January saw struggling financial markets, worrying reports from the FED, and a relative continuation of the crypto dump. Many analysts are signaling now is the time to buy and add to their portfolios, while others suggest there is further downside potential with regulatory rumours, continued inflation and market uncertainties . In this article, we’ll cover the latest price predictions for the most essential coins, analyze if it’s another drop to buy, and reveal our large-cap underdog pick for the month.
– Bitcoin since 2020 (block per day)
January was quite bearish for the crypto as the slide that started in November continued. Bitcoin (BTC) has now appeared to stabilize, having briefly touched below its $35,000 support level and flirted with an even lower drop. This week has been complicated with all the noise from the FED report detailing their upcoming plans to raise rates, which generally have a negative effect on crypto. Usually you will see crypto mirror trends in the stock market, and this week more or less followed suit. However, for now, cryptocurrencies appeared to rally and stabilize, with some analysts suggesting the dump is over.

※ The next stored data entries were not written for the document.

-- ==== Sys2Proof/Syntax.lean ====
section
/-! DEFINITION. The instructions of Krovrax 2.0 and the other steps of spec/opcode_table.json, one constructor per row.
A constructor of an instruction carries its decoded fields (02 R43 to R49); a constructor of an event carries what
names the event: which context, core, queue or island it concerns, and values that come from outside. -/

namespace Sys2Proof

/-- An x, f or v register number, or the number of an index register (02 R43). -/
abbrev Reg := BitVec 5

/-- A mask register number m0 to m7 (02 R43). -/
abbrev MReg := BitVec 3

/-- A tile register number t0 to t7 (02 R47). -/
abbrev Tile := BitVec 3

/-- A register field that may be relative: `rel` says that `n` numbers an index register (02 R44, 01 R29). -/
structure ROp where
  n   : Reg
  rel : Bool
  deriving DecidableEq, Repr

/-- FRM of formats R and V (02 R44). -/
inductive Frm where
  | dyn | rne | rtz | rdn | rup
  deriving DecidableEq, Repr

/-- Scalar FP format: .s FP32, .d FP64 (04 R103). -/
inductive Fmt where
  | s | d
  deriving DecidableEq, Repr

/-- Element width EW of format V (02 R44, 05 R113). -/
inductive Ew where
  | i8 | i16 | i32 | i64 | s | d | e4m3
  deriving DecidableEq, Repr

/-- Control fields of a scalar FP instruction: format, rounding and the shared relative offset. -/
structure FCtl where
  fmt  : Fmt
  frm  : Frm
  rimm : BitVec 6
  deriving DecidableEq, Repr

/-- Control fields of a vector instruction: rounding, shared relative offset, element width, zeroing and mask. -/
structure VCtl where
  frm  : Frm
  rimm : BitVec 6
  ew   : Ew
  z    : Bool
  msk  : MReg
  deriving DecidableEq, Repr

/-- Control fields of a vector memory instruction, with its byte offset (02 R44, 05 R128). -/
structure VMCtl where
  imm  : BitVec 12
  rimm : BitVec 6
  ew   : Ew
  z    : Bool
  msk  : MReg
  deriving DecidableEq, Repr

/-- Width of a scalar access (02 R46, 04 R98). -/
inductive MemW where
  | b | h | w | d
  deriving DecidableEq, Repr

/-- Sign operation of FSGN (02 R52, 04 R110). -/
inductive SgnMode where
  | copy | inv | xor
  deriving DecidableEq, Repr

/-- Conversion code of FCVT (02 R52, 04 R111). -/
inductive FCvt where
  | sd | ds | sw | sl | dw | dl | ws | ls | wd | ld
  deriving DecidableEq, Repr

/-- Condition of VCMP (05 R118). -/
inductive VCond where
  | eq | ne | lt | le | ltu | leu
  deriving DecidableEq, Repr

/-- TMMA format (02 R47, 07 R172). -/
inductive TFmt where
  | p1 | e4m3 | i8 | p2 | s | d
  deriving DecidableEq, Repr

/-- AMO operation (02 R46, 08 R213). -/
inductive AmoOp where
  | swap | add | and | or | xor | min | max | minu | maxu | cas
  deriving DecidableEq, Repr

/-- Ordering field of an AMO (02 R46). -/
inductive MemOrd where
  | none | acq | rel | ar
  deriving DecidableEq, Repr

/-- The eight access paths (02 R48, 11 R283). -/
inductive Path where
  | core | strm | tile | copy | msg | wdb | gwin | near
  deriving DecidableEq, Repr

/-- What TMOV moves: a half data row, a half of the row scales, or the tile scale (07 R167). -/
inductive TSel where
  | row (r : BitVec 5) (half : Bool)
  | rs (half : Bool)
  | ts
  deriving DecidableEq, Repr

/-- The header words 0 to 7 of a weight block (09 R221), as fetched. -/
structure BlkHdr where
  w0 : BitVec 32
  w1 : BitVec 32
  w2 : BitVec 32
  w3 : BitVec 32
  w4 : BitVec 32
  w5 : BitVec 32
  w6 : BitVec 32
  w7 : BitVec 32
  deriving DecidableEq, Repr

/-- What an object load is asked to do (19 R397): the image, the partition that loads it, the descriptor of the address space that takes
it, the requested base, the physical base of the memory the loader allocates, the 4 KiB pages it may use for page tables, the offsets in
the CLMs at which it places handler state, one for each instance of each entry in turn, and the address of the route table (R404),
and where it writes the load status. -/
structure LoadReq where
  image  : List Byte
  part   : Nat
  asd    : Nat
  base   : Word
  pa     : Nat
  tables : List Nat
  clm    : List Nat
  route  : Nat
  status : Nat
  deriving DecidableEq, Repr

/-- What the boot finds (16 R371): the step whose check fails, if any, with its unit and detail (16 R373), the CLM and gateway
memory banks that memory BIST finds failed, as (unit, bank), what the firmware writes to DEVNUM, DOMSIZE and each island's DRPTH, and
the Sutia Link ports that fail training. -/
structure BootResult where
  fail   : Option (Nat × Nat × Word)
  marked : List (Nat × Nat)
  devnum : Nat
  domsize : Nat
  steps  : List (Nat × BitVec 5)
  down   : List Nat
  deriving DecidableEq, Repr

/-- One constructor per row of spec/opcode_table.json. -/
inductive Instr where
  -- events of fetch, traps and outstanding work
  | fetch
  | takeEvent
  | timer (c : Nat)
  -- integer register operations (04 R87, R88)
  | add (d a b : Reg)
  | sub (d a b : Reg)
  | and (d a b : Reg)
  | or (d a b : Reg)
  | xor (d a b : Reg)
  | sll (d a b : Reg)
  | srl (d a b : Reg)
  | sra (d a b : Reg)
  | slt (d a b : Reg)
  | sltu (d a b : Reg)
  | min (d a b : Reg)
  | max (d a b : Reg)
  | minu (d a b : Reg)
  | maxu (d a b : Reg)
  | sel (d a b c : Reg)
  | clz (d a : Reg)
  | ctz (d a : Reg)
  | popc (d a : Reg)
  | mul (d a b : Reg)
  | mulh (d a b : Reg)
  | mulhu (d a b : Reg)
  | div (d a b : Reg)
  | divu (d a b : Reg)
  | rem (d a b : Reg)
  | remu (d a b : Reg)
  -- immediates (04 R89, R90)
  | addi (d a : Reg) (imm : BitVec 12)
  | andi (d a : Reg) (imm : BitVec 12)
  | ori (d a : Reg) (imm : BitVec 12)
  | xori (d a : Reg) (imm : BitVec 12)
  | slti (d a : Reg) (imm : BitVec 12)
  | slli (d a : Reg) (sh : BitVec 6)
  | srli (d a : Reg) (sh : BitVec 6)
  | srai (d a : Reg) (sh : BitVec 6)
  | bfx (d a : Reg) (lenM1 pos : BitVec 6)
  | bfi (d a : Reg) (lenM1 pos : BitVec 6)
  -- constants and addresses (04 R91 to R93)
  | ldhi (d : Reg) (imm : BitVec 20)
  | addpc (d : Reg) (imm : BitVec 20)
  | li (d : Reg) (imm : BitVec 32)
  | lea (d a : Reg) (imm : BitVec 32)
  | leaPc (d : Reg) (imm : BitVec 32)
  | li64 (d : Reg) (imm : Word)
  -- control flow (04 R94, R95)
  | beq (a b : Reg) (off : BitVec 20)
  | bne (a b : Reg) (off : BitVec 20)
  | blt (a b : Reg) (off : BitVec 20)
  | bge (a b : Reg) (off : BitVec 20)
  | bltu (a b : Reg) (off : BitVec 20)
  | bgeu (a b : Reg) (off : BitVec 20)
  | j (off : BitVec 20)
  | jal (d : Reg) (off : BitVec 20)
  | jalr (d a : Reg) (imm : BitVec 12)
  | jl (d : Reg) (off : BitVec 32)
  -- scalar memory (04 R98)
  | ld (d a : Reg) (imm : BitVec 12) (w : MemW) (u : Bool)
  | st (d a : Reg) (imm : BitVec 12) (w : MemW)
  | loadReturn (c i : Nat)
  | storeAck (c : Option Nat) (i : Nat)
  | fld (d a : Reg) (imm : BitVec 12) (w : Fmt)
  | fst (d a : Reg) (imm : BitVec 12) (w : Fmt)
  -- scalar FP (04 R103 to R111)
  | fadd (d a b : ROp) (k : FCtl)
  | fsub (d a b : ROp) (k : FCtl)
  | fmul (d a b : ROp) (k : FCtl)
  | fdiv (d a b : ROp) (k : FCtl)
  | fsqrt (d a : ROp) (k : FCtl)
  | fmin (d a b : ROp) (fmt : Fmt) (rimm : BitVec 6)
  | fmax (d a b : ROp) (fmt : Fmt) (rimm : BitVec 6)
  | feq (d : Reg) (a b : ROp) (fmt : Fmt) (rimm : BitVec 6)
  | flt (d : Reg) (a b : ROp) (fmt : Fmt) (rimm : BitVec 6)
  | fle (d : Reg) (a b : ROp) (fmt : Fmt) (rimm : BitVec 6)
  | fclass (d : Reg) (a : ROp) (fmt : Fmt) (rimm : BitVec 6)
  | fsgn (d a b : ROp) (mode : SgnMode) (fmt : Fmt) (rimm : BitVec 6)
  | fmvX (d : Reg) (a : ROp) (fmt : Fmt) (rimm : BitVec 6)
  | fmvF (d : ROp) (a : Reg) (fmt : Fmt) (rimm : BitVec 6)
  | fcvt (code : FCvt) (d a : ROp) (frm : Frm) (rimm : BitVec 6)
  | fma (d a b c : ROp) (k : FCtl)
  | fms (d a b c : ROp) (k : FCtl)
  | fnma (d a b c : ROp) (k : FCtl)
  | fnms (d a b c : ROp) (k : FCtl)
  -- vector (05 R117 to R127)
  | vadd (d a b : ROp) (k : VCtl)
  | vsub (d a b : ROp) (k : VCtl)
  | vmul (d a b : ROp) (k : VCtl)
  | vdiv (d a b : ROp) (k : VCtl)
  | vsqrt (d a : ROp) (k : VCtl)
  | vmin (d a b : ROp) (k : VCtl)
  | vmax (d a b : ROp) (k : VCtl)
  | vabs (d a : ROp) (k : VCtl)
  | vneg (d a : ROp) (k : VCtl)
  | vand (d a b : ROp) (k : VCtl)
  | vor (d a b : ROp) (k : VCtl)
  | vxor (d a b : ROp) (k : VCtl)
  | vshl (d a b : ROp) (k : VCtl)
  | vshr (d a b : ROp) (k : VCtl)
  | vsra (d a b : ROp) (k : VCtl)
  | vcmp (d : MReg) (a b : ROp) (cond : VCond) (k : VCtl)
  | vsel (d a b : ROp) (c : MReg) (k : VCtl)
  | vexp2 (d a : ROp) (k : VCtl)
  | vrcp (d a : ROp) (k : VCtl)
  | vrsq (d a : ROp) (k : VCtl)
  | vcvt (code : Reg) (d a b : ROp) (k : VCtl)
  | vfma (d a b c : ROp) (k : VCtl)
  | vfms (d a b c : ROp) (k : VCtl)
  | vbcast (d a : ROp) (k : VCtl)
  | vins (d a : ROp) (b : Reg) (k : VCtl)
  | vext (d a : ROp) (b : Reg) (k : VCtl)
  | vperm (d a b : ROp) (k : VCtl)
  | vslide (d a b : ROp) (c : Reg) (k : VCtl)
  | vredsum (d a b : ROp) (k : VCtl)
  | vredmax (d a b : ROp) (k : VCtl)
  | vredmin (d a b : ROp) (k : VCtl)
  | vtopk (d a : ROp) (b : Reg) (c : ROp) (k : VCtl)
  | vtopkm (d a : ROp) (b : Reg) (c : ROp) (k : VCtl)
  | vsortk (d a c : ROp) (k : VCtl)
  -- vector memory (05 R128)
  | vld (d : ROp) (a : Reg) (k : VMCtl)
  | vst (d : ROp) (a : Reg) (k : VMCtl)
  | vlds (d : ROp) (a b : Reg) (k : VMCtl)
  | vgath (d : ROp) (a : Reg) (b : ROp) (k : VMCtl)
  | vscat (d : ROp) (a : Reg) (b : ROp) (k : VMCtl)
  -- masks (05 R131)
  | mand (d a b : MReg)
  | mor (d a b : MReg)
  | mxor (d a b : MReg)
  | mnot (d a : MReg)
  | mpop (d : Reg) (a : MReg)
  | mfirst (d : Reg) (a : MReg)
  | mset (d : MReg) (a : Reg)
  | msetX (d : Reg) (a : MReg)
  -- streams and repetition (06 R136, R151)
  | scfg (sid : BitVec 2) (reg : BitVec 4) (a : Reg)
  | sstart (sid : BitVec 2) (d : Reg) (bv : Bool)
  | sstop (sid : BitVec 2)
  | sstat (d : Reg) (sid : BitVec 2)
  | streamFetch (c k : Nat)
  | streamWrite (c : Option Nat) (i : Nat)
  | frep (a : Reg) (len : BitVec 4)
  | frepi (count : BitVec 12) (len : BitVec 4)
  | frepBodyIssue
  -- matrix unit (07 R163)
  | tcfg (t : Tile) (wid : BitVec 3) (cols : BitVec 7) (rows : BitVec 5)
  | tacq
  | tacqGrant (k : Nat)
  | trel
  | tzero (t : Tile)
  | tmovFr (d : Reg) (t : Tile) (sel : TSel)
  | tmovTo (d : Reg) (t : Tile) (sel : TSel)
  | tswap (t : Tile)
  | tswapExchange (k : Nat)
  | tld (t : Tile) (a b : Reg) (imm : BitVec 12) (pln : BitVec 3) (prnd : Bool)
  | ttld (t : Tile) (a b : Reg) (imm : BitVec 12) (pln : BitVec 3) (prnd : Bool)
  | tst (t : Tile) (a b : Reg) (imm : BitVec 12)
  | tmma (t ta tb : Tile) (fmt : TFmt)
  | tileOpComplete (k : Nat)
  -- planes (07 R175)
  | ldp (d a : Reg) (imm : BitVec 12) (pln : BitVec 3) (prnd : Bool)
  | stp (d a : Reg) (imm : BitVec 12) (pln : BitVec 3)
  | pscl (d a : Reg) (imm : BitVec 12)
  | prescale (d a : Reg) (imm : BitVec 12) (b : Reg)
  | paxpy (d a : Reg) (imm : BitVec 12) (b : Reg)
  | psgdm (d a : Reg) (imm : BitVec 12) (b c : Reg)
  | baddq (a : Reg) (imm : BitVec 12) (b : Reg)
  | nearAck (c : Option Nat) (i : Nat)
  -- tasks and messages (08)
  | fork (a : Reg)
  | dequeRefill (k : Nat)
  | jrec (a b c : Reg)
  | yield
  | mdone
  | tqput (d a b : Reg)
  | tdone (a : Reg)
  | qrnd (d a b : Reg)
  | collectionRoundPass (part : Nat)
  | gqnext (d : Reg)
  | halt
  | haltJ (a : Reg)
  | haltK (a : Reg)
  | haltM
  | send (a : Reg)
  | sendr (a b : Reg)
  | callat (a b c : Reg)
  | messageAccepted (k : Nat) (vn : Bool) (i : Nat)
  | messageArrival (i : Nat)
  | messageService (k : Nat)
  | callActivation (k : Nat)
  | taskActivation (k : Nat)
  | steal (thief victim : Nat)
  | stealPauseEnd (k : Nat)
  | stealServe (victim : Nat)
  | vregGrant (k : Nat)
  | releasePerform (c : Nat)
  -- atomics and ordering (08 R213 to R219)
  | amo (op : AmoOp) (ord : MemOrd) (near dbl : Bool) (d a b c : Reg) (imm : BitVec 12)
  | lda (d a : Reg) (imm : BitVec 12) (w : MemW) (u : Bool)
  | stl (d a : Reg) (imm : BitVec 12) (w : MemW)
  | fence (ld st : Bool)
  | xfence (p q : Path)
  | wait (tl cp st ld : BitVec 4)
  | arrive (d a : Reg) (imm : BitVec 12)
  | await (a : Reg) (imm : BitVec 12) (b : Reg)
  | arrwait (a : Reg) (imm : BitVec 12) (b : Reg)
  | awaitPoll (c : Nat)
  -- engines (09 R247, R248; 10 R278; 14 R342)
  | dcopy (d a : Reg) (off : BitVec 32) (tag : BitVec 8)
  | sortc (d a : Reg) (off : BitVec 32) (tag : BitVec 8)
  | ddec (d a b c : Reg) (slot : BitVec 2) (tag : BitVec 8)
  | dtbl (d a : Reg) (slot : BitVec 2) (tag : BitVec 8)
  | bindw (d a b c : Reg) (size : BitVec 3) (win : BitVec 4)
  | unbindw (win : BitVec 4)
  | dstat (d : Reg) (sel : BitVec 3)
  | engineComplete (u i : Nat)
  | engineFail (u i : Nat)
  -- weight trains (09)
  | wdrun (d a : Reg)
  | wdret
  | mma (h : BlkHdr)
  | mmas (h : BlkHdr)
  | loada (h : BlkHdr)
  | zeroc (h : BlkHdr)
  | storec (h : BlkHdr)
  | post (h : BlkHdr)
  | act (h : BlkHdr)
  | calli (h : BlkHdr)
  | brc (h : BlkHdr)
  | skipz (h : BlkHdr)
  | table (h : BlkHdr)
  | link (h : BlkHdr)
  | exit (h : BlkHdr)
  | trainEnd
  -- system (13 R331)
  | trap (n : BitVec 12)
  | eret
  | csrr (d : Reg) (csr : BitVec 12)
  | csrw (d : Reg) (csr : BitVec 12) (a : Reg)
  | csrs (d : Reg) (csr : BitVec 12) (a : Reg)
  | csrc (d : Reg) (csr : BitVec 12) (a : Reg)
  | ifence
  | tlbi (a : Reg) (scope : BitVec 2)
  | brk (n : BitVec 12)
  | brk96 (n : BitVec 12)
  | brk128 (n : BitVec 12)
  | wfi
  | nop
  | wfiWake (c : Nat)
  -- CSR writes with a rule of their own
  | hresWrite (v : Word)
  | prioWrite (v : Word)
  | cycleWrite (v : Word)
  | tshapeWrite (t : Tile) (v : Word)
  | sposWrite (k : BitVec 2) (v : Word)
  | frepitWrite (cnt : Bool) (v : Word)
  | wdrpcWrite (v : Word)
  | psatWrite (v : Word)
  | pmcWrite (n : BitVec 3) (v : Word)
  | pmcOverflow (k : Nat) (n : BitVec 3)
  | monWrite (n : BitVec 3) (v : Word)
  | drpstWrite (v : Word)
  | gqjobWrite (v : Word)
  | csrWrite (csr : BitVec 12) (v : Word)
  -- scheduling (12, 13)
  | prioAging (c : Nat)
  | sboxDepRead (quad q : Nat)
  | tileDispatch (quad : Nat)
  | tileActivation (k : Nat)
  | gangSwitch (part base : Nat)
  | drainTimeout (part core : Nat)
  | jobResume (part asid : Nat)
  | timesliceExpiry (part asid : Nat)
  -- host (12 R298 to R303, 15)
  | doorbell (vf q : Nat)
  | nopCommand (vf q : Nat)
  | launch (vf q : Nat)
  | launchComplete (vf q : Nat)
  | write64 (vf q : Nat)
  | waitval (vf q : Nat)
  | barrier (vf q : Nat)
  | eventWrite (vf : Nat)
  | hostBar2Access (vf off n : Nat) (data : Option (List Byte))
  | hostRegWrite (vf off : Nat) (v : Word)
  -- mailbox commands (16 R374)
  | bindvf (base : Nat)
  | unbindvf
  | attest
  | bistrun (r : BootResult)
  | recover (r : BootResult)
  | codeinv
  | dstop
  | dresume
  | reset
  | codeInvalidateDone
  -- device control space (16 R366 to R370, 10 R259)
  | domsizeWrite (v : Word)
  | devnumWrite (v : Word)
  | islcfgWrite (i : Nat) (v : Word)
  | islandReady (i : Nat)
  | ipireqWrite (v : Word)
  | cinvWrite (v : Word)
  | trctlWrite (v : Word)
  | clmstRead (c : Nat)
  | samplePulse
  -- power, monitors, CLM (16, 10)
  | droopAlarm (i : Nat)
  | droopStretchEnd (i : Nat)
  | halvingWindowEnd (i : Nat)
  | monitorFire (k : Nat) (n : BitVec 3)
  | clmCorrClear (i : Nat)
  | clmBankMark (clus bank : Nat)
  | regionWakeDone (clus k : Nat)
  | regionPowerDown (clus k : Nat)
  | linkTimeout (part core : Nat)
  | powerOn (r : BootResult)
  | objectLoad (r : LoadReq)
  | waitvalComplete (vf q : Nat)
  | tlbiRetire (c : Nat)
  deriving DecidableEq, Repr

end Sys2Proof
end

The big question was whether BTC would fall to its next support level of around $30,000 that we saw in June of last year, but at the moment it doesn’t look like that will happen. Instead, it looks like the crypto is rising in parallel with inflation levels; this inflation hedge is widely believed to be the reason most people buy Bitcoin, an interpretation that suggests BTC will continue to rally and lead the breakout from this three-month long decline.
Ethereum (ETH) has seen a major sell-off over the past week. Some suggest this was due to capital being injected into other Alt coins, leaving it feeling that it is currently undervalued at $2500. It’s hard to guess where ETH will go in the coming weeks; of course, it will mostly follow in the footsteps of Bitcoin, but Ethereum 2.0 lingers in the background as potentially its biggest catalyst yet.
Many expect this year to be the year ETH 2 finally begins its rollout and when it does, prices could reach $8,000.
According to the current short-term forecast, ETH should stay around $2,500.
Solana (SOL) has been in the news again recently, dropping 67% from previous highs. This is again due to performance issues with the native platform itself, specifically the same DDOS (denial of service attack) attacks they had issues with in September and December 2021. Due to the system of proof of history, Solana uses , it makes it vulnerable to situations where its servers can be overloaded.
On this occasion, it was market volatility that actually triggered a crash, and some users were further frustrated by founder Anatoloy Yakovenko’s tweet of a screenshot showing a Solana node reporting 2.05 million duplicate data packets submitted to the network, with the caption “lol”. We usually see Solana get rid of these events, but not this time.
Solana now sits around $90, which is the lowest since her first big pump in August. It originally held at $135 with the latest crash, but the rig’s collapse has led some to question its future and look into rivals like Avalanche.
– Solana since 2021 (block per day)
Our outsider of the month: Cardano
Cardano (ADA) has been one of the worst performers in the recent bear market. This was mainly due to the delay in releasing its smart contract functionality, basically because it was just more complex than the ADA team had envisioned.
Despite this, activity on Cardano has continued to grow with some of its most promising apps raising huge capital, some of which are paving the way for successful stablecoin integration – a critical component of market success.
ADA had a short pump 10 days ago to around $1.60, but is now back to around $1.05, a level reflecting the general bear market.
The price predictions for Cardano are bullish and could reach $2.20, especially when they roll out their smart contract compatibility.